Collected data
——

-- ==== Sys2Proof/Machine/Flags.lean ====
section
/-! DEFINITION. Machine/Flags.lean: the block has no flags and no condition codes (10_state.md R15); its only
status is `ill`, which works from `op` alone (60_exceptions.md R91, 30_encoding.md R44). -/

namespace Sys2Proof.Machine

/-- `op` is reserved: 0x9 to 0xF, and 0x4 on a block without AND (R44). -/
def reservedOp (build : Build) (op : U4) : Bool := 0x9#4 ≤ op || (op == 0x4#4 && !build.hasAnd)

end Sys2Proof.Machine
end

——

Each record is to be transcribed exactly and in full.

| Result of the exercise |
-- ==== Sys2Proof/Machine/Flags.lean ====
section
/-! DEFINITION. Machine/Flags.lean: the block has no flags and no condition codes (10_state.md R15); its only
status is `ill`, which works from `op` alone (60_exceptions.md R91, 30_encoding.md R44). -/

namespace Sys2Proof.Machine

/-- `op` is reserved: 0x9 to 0xF, and 0x4 on a block without AND (R44). -/
def reservedOp (build : Build) (op : U4) : Bool := 0x9#4 ≤ op || (op == 0x4#4 && !build.hasAnd)

end Sys2Proof.Machine
end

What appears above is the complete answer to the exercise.